Task details: A single number is wanted: how many lines of the records below contain the word "residue".

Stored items
╔══
/-! ### Ranges of a context: regions, residue planes, backing areas -/

/-- The offset of a key in a window range of a context, by the frames that its window entries give; entries of another
package or of no frame do not count. -/
def Ctx.rangeOff (c : Ctx) (va len key : Nat) : Option Nat :=
  let first := (va - winBase) / winPage
  let n := (va + len - 1 - winBase) / winPage - first + 1
  ((List.range n).findSome? (fun i =>
    let e := c.winEntry (first + i)
    let lo := devKey (e.extractLsb' 52 12) (winFrame e)
    if e.extractLsb' 0 3 != 0 && decide (lo ≤ key) && decide (key < lo + winPage) then
      let v := winBase + (first + i) * winPage + (key - lo)
      if decide (va ≤ v) && decide (v < va + len) then some (v - va) else none
    else none))

/-- The element width of a Press operator (Table 13.1). -/
def opWidth (op : Nat) : Nat :=
  match op with
  | 0 | 7 | 8 | 9 => 4
  | 1 => 2
  | _ => 8

/-- The bytes of a region. -/
def Region.bytes (r : Region) : Nat := r.len * opWidth r.op.toNat

/-- The region word that a key lies in: its context, handle, region and element (R307). -/
def State.regionAt (s : State) (key : Nat) : Option (CtxId × Nat × Region × Nat) :=
  if !isDevKey key then none
  else
    (s.pkg (keyPkg key)).ctxs.findSome? (fun kc =>
      kc.2.regions.findSome? (fun hr =>
        (kc.2.rangeOff hr.2.base hr.2.bytes key).map (fun o => (kc.2.id, hr.1, hr.2, o / opWidth hr.2.op.toNat))))

/-- Bytes of a vintage entry, its layout's ESZ (R331). -/
def VTable.esz (t : VTable) : Nat := 64 + 64 * ((4 * t.cin + t.cout + 63) / 64)

/-- Whether a key lies in a residue plane (R312) or a vintage backing area (R331). -/
def State.plane (s : State) (key : Nat) : Bool :=
  isDevKey key &&
  (s.pkg (keyPkg key)).ctxs.any (fun kc =>
    kc.2.regions.any (fun hr => hr.2.plane != 0 && (kc.2.rangeOff hr.2.plane (hr.2.len * 48) key).isSome) ||
    kc.2.tables.any (fun ht => (kc.2.rangeOff ht.2.back (ht.2.nblk * ht.2.esz) key).isSome))

/-- Whether a device access of this kind to a key faults for its region, plane or backing area (R219, R312, R313, R331);
updates and reads of region words do not. -/
def State.barred (s : State) (acc : Access) (key : Nat) : Bool :=
  s.plane key || ((acc == .write || acc == .atomic) && (s.regionAt key).isSome)

/-! ### A team's translations -/

/-- The team's walk has waited its 20 µs (R273). -/
def State.walkExpired (s : State) (t : Team) : Bool :=
  match t.wait with
  | .walk st => decide (st + walkLimit ≤ s.now)
  | _ => false

/-- Whether a team of the context is placed on a core (R238). -/
def State.coreHeld (s : State) (ctx : CtxId) (core : Nat) : Bool :=
  s.teams.any (fun u => u.ctx == ctx && gidCoreKey u.gid == core)

/-- A byte of the cluster space of the team's cluster (R236 to R238). -/
def State.xlateCluster (s : State) (t : Team) (core off : Nat) (page : Nat) : Xl :=
  let ck := gidCoreKey t.gid / 256 * 256 + s.tableCore t.gid core
  if shareBytes t.split ≤ off then .fault kAccess page 0
  else if s.coreHeld t.ctx ck then .ok (scrKey ck off)
  else .fault kAccess page 0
╚══
Reply to the task: 2